This project implements an ETL (Extract, Transform, Load) process to migrate and transform data from an OLTP (Online Transaction Processing) system to a star schema in a data warehouse. The ETL process is written in Kotlin and Spark, and it is orchestrated using Apache Airflow.
-
ETL Processing of MySQL tables:
- T_CATEGORY: product categories.
- T_CUSTOMER: customer data and their addresses.
- T_ORDER: information about orders.
- T_ORDER_REL: information about products in orders.
- T_PRODUCT: Prosses product information.
- T_PROMO and T_PROMO_REL: information about promotions and the products affected by them.
-
Data Transformation:
- Transforms data from OLTP format to a star schema suitable for analytical queries.
-
Orchestration:
- Utilizes Apache Airflow for scheduling and managing the ETL workflows.
- Programming Language: Kotlin
- Data Processing Framework: Apache Spark v3.3.2
- Workflow Orchestration: Apache Airflow
- Kotlin: Ensure you have Kotlin installed. Install Kotlin.

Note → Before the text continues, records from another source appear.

/-- Whether a command is well-formed. -/
def Instr.wf : Instr → Bool
  | .writeLegacyMode x v => x.wf && decide (0 ≤ v) && decide (v < 2 ^ 8)
  | .ppsInEdge _ _ sub => decide (sub < 64)
  | .dfeSyncEdge _ _ => true
  | .pulseRequalify _ => true
  | .ppsLoss _ _ _ => true
  | .todFrameRx _ _ => true
  | .waitToRestoreExpiry _ => true
  | .writeServoEnable x v => x.wf && decide (0 ≤ v) && decide (v < 2 ^ 8)
  | .writeSourcePriority x _ v => x.wf && decide (0 ≤ v) && decide (v < 2 ^ 8)
  | .writePtpRole x v => x.wf && decide (0 ≤ v) && decide (v < 2 ^ 8)
  | .writeAuthMode x v => x.wf && decide (0 ≤ v) && decide (v < 2 ^ 8)
  | .guardStepConfirm _ => true
  | .triggerFire n => decide (n < 8)
  | .writeTriggerTarget x n target => x.wf && decide (n < 8) && decide (0 ≤ target) && decide (target < 2 ^ 128)
  | .readCapFifo x n => x.wf && decide (n < 8)
  | .ptpMessageRx _ port h m => decide (port < 24) && h.wf && m.wf
  | .ptpMessageTx port _ => decide (port < 24)
  | .synceOutputResume out => decide (out < 2)
  | .writeNlEnable x v => x.wf && decide (0 ≤ v) && decide (v < 2 ^ 8)
  | .nlDetection _ metric pci type _ => decide (metric < 65536) && decide (pci < 1008) && decide (type < 5)
  | .nlReceptionCommit _ clippedPermille => decide (clippedPermille ≤ 1000)
  | .nlResultWritten m => m.wf
  | .writeAirEpoch x v => x.wf && decide (0 ≤ v) && decide (v < 2 ^ 128)
  | .courseTentative h _ desc => h.wf && decide (desc.length ≤ 65536)
  | .courseRevise h _ desc => h.wf && decide (desc.length ≤ 65536)
  | .courseBind h => h.wf
  | .courseCancel h => h.wf
  | .dlTbData h _ _ data => h.wf && decide (data.length ≤ 65536)
  | .courseAutoBind chan course => decide (1 ≤ chan) && decide (chan ≤ 64) && decide (course < 2 ^ 32)
  | .courseInAir chan course => decide (1 ≤ chan) && decide (chan ≤ 64) && decide (course < 2 ^ 32)
  | .courseEgressComplete chan course => decide (1 ≤ chan) && decide (chan ≤ 64) && decide (course < 2 ^ 32)
  | .outcomeSend chan => decide (1 ≤ chan) && decide (chan ≤ 64)
  | .outcomeAck _ chan seq _ => decide (chan < 65536) && decide (seq < 2 ^ 48)
  | .operationLsExpiry _ => true
  | .operationLfCancel _ => true
  | .ucieLaneRepair module lanes => decide (module < 2) && decide (lanes ≤ 8)
  | .ucieModuleLost _ module => decide (module < 2)
  | .ucieModuleRetrained _ module => decide (module < 2)
  | .restoreHoldExpiry module => decide (module < 2)
  | .channelReturn chan => decide (chan ≤ 64)
  | .sidebandMessageRx _ module vendor code data => decide (module < 2) && decide (vendor < 65536) && decide (code < 256) && data.length == 8
  | .malformedMessageRx _ module units => decide (module < 2) && units.length % 32 == 0
  | .resumeOpen _ seq hostId credits => decide (seq < 2 ^ 48) && decide (hostId < 2 ^ 128) && credits.length == 64 && credits.all (· < 2 ^ 32)
  | .resumeModeResume _ seq hostId entries => decide (seq < 2 ^ 48) && decide (hostId < 2 ^ 128) && entries.length == 64 && entries.all ResumeEntry.wf
  | .resumeClose _ seq mode hostId => decide (seq < 2 ^ 48) && decide (2 ≤ mode) && decide (mode < 256) && decide (hostId < 2 ^ 128)
  | .writeSessionHold x v => x.wf && decide (0 ≤ v) && decide (v < 2 ^ 32)
  | .dictRead x index sub layer offset most => x.wf && decide (index < 65536) && decide (sub < 256) && decide (layer < 256) && decide (offset < 2 ^ 32) && decide (most < 2 ^ 32)
  | .dictReadDescriptor x index sub => x.wf && decide (index < 65536) && decide (sub < 256)
  | .dictWrite x index sub op offset total data => x.wf && decide (index < 65536) && decide (sub < 256) && decide (op < 256) && decide (offset < 2 ^ 32) && decide (total < 2 ^ 32) && decide (data.length ≤ 65552)
  | .dictRevertImage x index sub => x.wf && decide (index < 65536) && decide (sub < 256)
  | .dictRevertFactory x index sub => x.wf && decide (index < 65536) && decide (sub < 256)
  | .registerWrite x index sub _ => x.wf && decide (index < 65536) && decide (sub < 256)
  | .segmentTimeout _ => true
  | .enableDeferredCheck index sub => decide (index < 65536) && decide (sub < 256)
  | .readEnableLog x => x.wf
  | .writeCarrierEnable x n v => x.wf && decide (n < 64) && decide (0 ≤ v) && decide (v < 2 ^ 8)
  | .writeUeContext x data => x.wf && data.length == 64
  | .writeUeRelease x v => x.wf && decide (0 ≤ v) && decide (v < 2 ^ 16)
  | .kilnFeed _ _ => true
  | .kilnAttemptEnd _ _ => true
  | .kilnCancelToken _ => true
  | .kilnEngineFault kind n => decide (n < (match kind with | .decode => 68 | .encode => 34))
  | .leOperationEnd _ => true
  | .leCancelToken _ => true
  | .leEngineFault n => decide (n < 34)
  | .xeEngineFault n => decide (n < 17)
  | .wbDefine x => x.wf
  | .wbDelete x => x.wf
  | .writeWbWeights x _ => x.wf
  | .wbCommit x => x.wf
  | .wbCopyComplete entry => decide (entry < 4096)
  | .wbSwapDecision entry => decide (entry < 4096)
  | .wbSwapBoundary entry => decide (entry < 4096)
  | .writePortEnable x p v => x.wf && decide (p < 24) && decide (0 ≤ v) && decide (v < 2 ^ 8)
  | .portLinkUp p => decide (p < 24)
  | .fhLinkDown _ p _ => decide (p < 24)
  | .fecBerWindow p _ _ _ => decide (p < 24)
  | .failoverReturn carrier => decide (carrier < 64)
  | .portShutdownComplete p => decide (p < 24)
  | .frameRx _ p f => decide (p < 24) && f.wf
  | .uplaneMessageRx _ p m => decide (p < 24) && m.wf
  | .oneWayDelayMsgRx _ p src id _ _ _ => decide (p < 24) && decide (src < 2 ^ 48) && decide (id < 256)
  | .remoteResetResponseRx _ p id => decide (p < 24) && decide (id < 65536)
  | .writeFwdRules x _ => x.wf
  | .dlCplaneSend chan course rec _ => decide (1 ≤ chan) && decide (chan ≤ 64) && decide (course < 2 ^ 32) && decide (rec < 65536)
  | .ulCplaneSend chan course _ => decide (1 ≤ chan) && decide (chan ≤ 64) && decide (course < 2 ^ 32)
  | .uplaneLaunch chan course symbol port _ _ => decide (1 ≤ chan) && decide (chan ≤ 64) && decide (course < 2 ^ 32) && decide (symbol < 14) && decide (port < 64)
  | .upTxLate chan course symbol => decide (1 ≤ chan) && decide (chan ≤ 64) && decide (course < 2 ^ 32) && decide (symbol < 14)
  | .ulWindowClose chan course symbol => decide (1 ≤ chan) && decide (chan ≤ 64) && decide (course < 2 ^ 32) && decide (symbol < 14)
  | .owdStartRequest x => x.wf
  | .owdStartFollowUp x => x.wf
  | .remoteResetSend x => x.wf
  | .dfeResetAll x => x.wf
  | .writeTaps x chain _ _ => x.wf && decide (chain < 128)
  | .commitTaps x chain _ => x.wf && decide (chain < 128)
  | .coefSwapDecision chain => decide (chain < 128)
  | .coefFadeStart chain => decide (chain < 128)
  | .coefFadeEnd chain => decide (chain < 128)
  | .coefCopyComplete chain => decide (chain < 128)
  | .coefCrcCheck chain _ _ => decide (chain < 128)
  | .thrBlockEnd chain => decide (chain < 128)
  | .thrHoldoffEnd chain => decide (chain < 128)
  | .txWindowOpen carrier => decide (carrier < 64)
  | .txWindowClose carrier => decide (carrier < 64)
  | .txgateEdge g _ => decide (g < 16)
  | .scalarRegisterOp t _ gd ga gb => decide (t < 200) && decide (gd < 32) && decide (ga < 32) && decide (gb < 32)
  | .scalarImmediateOp t _ gd ga _ => decide (t < 200) && decide (gd < 32) && decide (ga < 32)
  | .wideImmediate t gd field _ imm => decide (t < 200) && decide (gd < 32) && decide (field < 4) && decide (imm < 65536)
  | .scalarLoad t gd ga _ size _ => decide (t < 200) && decide (gd < 32) && decide (ga < 32) && [1, 2, 4, 8].contains size
  | .scalarStore t gd ga _ size => decide (t < 200) && decide (gd < 32) && decide (ga < 32) && [1, 2, 4, 8].contains size
  | .branch t _ ga gb _ => decide (t < 200) && decide (ga < 32) && decide (gb < 32)
  | .jump t _ _ => decide (t < 200)
  | .vectorArithmetic t _ _ f => decide (t < 200) && f.wf
  | .vectorMultiply t _ _ f => decide (t < 200) && f.wf
  | .vectorPermute t _ _ f => decide (t < 200) && f.wf
  | .vectorLoad t f => decide (t < 200) && f.wf
  | .vectorStore t f => decide (t < 200) && f.wf
  | .gather t f => decide (t < 200) && f.wf
  | .scatter t _ f => decide (t < 200) && f.wf
  | .firstFaultGather t f => decide (t < 200) && f.wf
  | .pspan t _ pd ga gb _ => decide (t < 200) && decide (pd < 8) && decide (ga < 32) && decide (gb < 32)
  | .predicateOp t _ pd pa pb gd _ => decide (t < 200) && decide (pd < 8) && decide (pa < 8) && decide (pb < 8) && decide (gd < 32)
  | .controlRegisterAccess t _ g number => decide (t < 200) && decide (g < 32) && decide (number < 4096)
  | .fence t => decide (t < 200)
  | .syscall t => decide (t < 200)
  | .fcall t => decide (t < 200)
  | .breakpoint t => decide (t < 200)
  | .eret t => decide (t < 200)
  | .tend t g => decide (t < 200) && decide (g < 32)
  | .taskEndReport t => decide (t < 200)
  | .taskStart t => decide (t < 200)
  | .tileCancel t => decide (t < 200)
  | .tileFault t => decide (t < 200)
  | .bondMismatch pair => decide (pair < 100)
  | .spareSelfTest pair _ => decide (pair < 100)
  | .writeTileVl x t v => x.wf && decide (t < 200) && decide (0 ≤ v) && decide (v < 2 ^ 16)
  | .tileVlApply t => decide (t < 200)
  | .writeBondMode x pair v => x.wf && decide (pair < 100) && decide (0 ≤ v) && decide (v < 2 ^ 8)
  | .bondChangeComplete pair => decide (pair < 100)
  | .fuse t gd ga cls _ => decide (t < 200) && decide (gd < 32) && decide (ga < 32) && decide (cls < 4)
  | .fusedJobSend t slot => decide (t < 200) && decide (slot < 8)
  | .fwait t gd ga => decide (t < 200) && decide (gd < 32) && decide (ga < 32)
  | .ftest t gd ga => decide (t < 200) && decide (gd < 32) && decide (ga < 32)
  | .fcancel t ga => decide (t < 200) && decide (ga < 32)
  | .bfb t ga _ => decide (t < 200) && decide (ga < 32)
  | .bff t cls _ => decide (t < 200) && decide (cls < 4)
  | .fusedPublication t slot _ _ => decide (t < 200) && decide (slot < 8)
  | .dispatch _ unit => decide (unit < 4096)
  | .promotion _ => true
  | .operationEnd _ _ => true
  | .prefetchCopyComplete t _ => decide (t < 200)
  | .prefetchWaitExpiry t => decide (t < 200)
  | .writePartEnable x p v => x.wf && decide (p < 8) && decide (0 ≤ v) && decide (v < 2 ^ 8)
  | .writeTraceEnable x v => x.wf && decide (0 ≤ v) && decide (v < 2 ^ 8)
  | .readTraceRecords x => x.wf
  | .readReq pkt _ => pkt.wf
  | .write pkt mask data _ => pkt.wf && mask.length == pkt.lines && data.length == 64 * pkt.lines
  | .message pkt _ _ => decide (pkt.src < 1536) && decide (pkt.addr < 1536)
  | .readResp src _ _ _ => decide (src < 1536)
  | .writeAck src _ _ => decide (src < 1536)
  | .messageAck src _ _ => decide (src < 1536)
  | .linkReplay ring => decide (ring < 8)
  | .requestTimeout src _ => decide (src < 1536)
  | .requestRetryResend src _ => decide (src < 1536)
  | .ringLinkFault ring stop _ => decide (ring < 8) && decide (stop < 48)
  | .foldNoticeRx ring stop _ => decide (ring < 8) && decide (stop < 48)
  | .reverseHoldExpiry ring => decide (ring < 8)
  | .ringRestore ring => decide (ring < 8)
  | .jointPathFault ring stop => decide (ring < 8) && decide (stop < 48)
  | .writeArbTable x _ _ => x.wf
  | .arbCommit x _ => x.wf
  | .arbSwapDecision _ => true
  | .arbSwap _ => true
  | .edcMismatch ch _ => decide (ch < 16)
  | .channelRetrainComplete ch _ => decide (ch < 16)
  | .channelQueueRetry ch src _ => decide (ch < 16) && decide (src < 1536)
  | .gddr7ChannelLost ch _ => decide (ch < 16)
  | .gddr7Scrub ch _ _ => decide (ch < 16)
  | .palletStoreScrub slice _ => decide (slice < 24)
  | .tileMemoryScrub t _ => decide (t < 200)
  | .writeRetiredPages x _ => x.wf
  | .writeRetiredBanks x _ => x.wf
  | .readErrLog x => x.wf
  | .readMcRecord x => x.wf
  | .hodDescriptorEnd engine channel => decide (engine < 24) && decide (channel < 16)
  | .hodResponseEnd engine channel _ => decide (engine < 24) && decide (channel < 16)
  | .hodChainSignal engine channel => decide (engine < 24) && decide (channel < 16)
  | .haltHoldExpiry engine _ => decide (engine < 24)
  | .hodRelease x v => x.wf && decide (0 ≤ v) && decide (v < 2 ^ 8)
  | .diagStart x => x.wf
  | .diagStop x => x.wf
  | .referenceFrequencyCheck _ => true
  | .guardAudit carrier _ => decide (carrier < 64)
  | .guardConfigCrcCheck chain _ => decide (chain < 128)
  | .powerMeterBlock carrier _ => decide (carrier < 64)
  | .guardSelfCheck _ code => decide (code < 256)
  | .guardArmed _ => true
  | .muteRelease x v => x.wf && decide (0 ≤ v) && decide (v < 2 ^ 16)
  | .guardResync x => x.wf
  | .dfeChainFault chain => decide (chain < 128)
  | .palletSliceFault slice => decide (slice < 24)
  | .managementCoreWatchdog core => decide (core < 4)
  | .unitRetire x v => x.wf && decide (0 ≤ v) && decide (v < 2 ^ 16)
  | .faultClear x => x.wf
  | .injArm x => x.wf
  | .injRestore x => x.wf
  | .readMuteLog x => x.wf
  | .hostVote x d v => x.wf && decide (d < 32) && decide (0 ≤ v) && decide (v < 2 ^ 8)
  | .domainTransitionStart d => decide (d < 32)
  | .domainDrained d => decide (d < 32)
  | .domainEnterRunComplete d => decide (d < 32)
  | .avsAck _ => true
  | .avsPoll _ => true
  | .pmbusRead readings => readings.length == 3
  | .writeWatchEnable x v => x.wf && decide (0 ≤ v) && decide (v < 2 ^ 8)
  | .watchCplaneSend k _ => decide (k < 8)
  | .watchWindowOpen k => decide (k < 8)
  | .watchWindowClose k => decide (k < 8)
  | .coldReset _ => true
  | .warmReset _ => true
  | .resetCmdWarm x => x.wf
  | .resetCmdCold x => x.wf
  | .imgErase x => x.wf
  | .imgData x _ => x.wf
  | .imgVerify x => x.wf
  | .imgActivate x => x.wf
  | .imgConfirm x => x.wf
  | .rollbackCommit x => x.wf
  | .attestRequest x => x.wf
  | .ownerProgram x hash => x.wf && hash.length == 32
  | .debugToken x data => x.wf && data.length == 5460
  | .debugClose x => x.wf
  | .samplePreload _ => true
  | .extest _ => true
  | .jtagReset _ => true
  | .railUndervoltage rail _ _ => decide (rail < 5)
  | .thermtrip _ => true
  | .gddr7TemperatureReadout ch _ => decide (ch < 16)
  | .tjCrossesHostCap _ => true
  | .nanosecondsWrap => true
  | .servoUpdate => true
  | .limitWindowClosure => true
  | .authExpiry => true
  | .authStepDecision => true
  | .authStepApply => true
  | .ppsOutPulse => true
  | .listenGapOpen => true
  | .listenGapClose => true
  | .airEpochApply => true
  | .journalWriteComplete => true
  | .sessionHoldExpiry => true
  | .indicationSend => true
  | .owdTimeout => true
  | .remoteResetTimeout => true
  | .dfeCommandReset => true
  | .arbPhaseAlign => true
  | .contextRebuildComplete => true
  | .journalRebuildComplete => true
  | .bucketLeak => true
  | .divergenceComparison => true
  | .muteComplete => true
  | .referenceAbsent => true
  | .rtcStopped => true
  | .guardKeepaliveLoss => true
  | .avsRetry => true
  | .rtcAlarm => true
  | .watchExitComplete => true
  | .powerOnReset => true
  | .updateOperationComplete => true
  | .rollbackBurnComplete => true
  | .attestReportReady => true
  | .jtagBypass => true
  | .idcode => true
  | .rtcOscillatorRuns => true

- Apache Spark v3.3.2: Ensure you have Apache Spark installed. Install Spark.
- Apache Airflow: Ensure you have Apache Airflow installed. Install Airflow.
- Clone the repository:
git clone https://github.com/MFurmanczyk/wh-sales.git
cd wh-sales
- Build the project:
./gradlew shadowJar
- Setup Apache Airflow:
cd airflowdocker-compose up
- Running the ETL Start the Apache Airflow web server and scheduler:
docker-compose up -d
- Move
dag.py
to Airflow's DAGs folder.
Access the Airflow UI at http://localhost:8080 and trigger the ETL DAG (sales_dag).
This project is licensed under the MIT License - see the LICENSE file for details.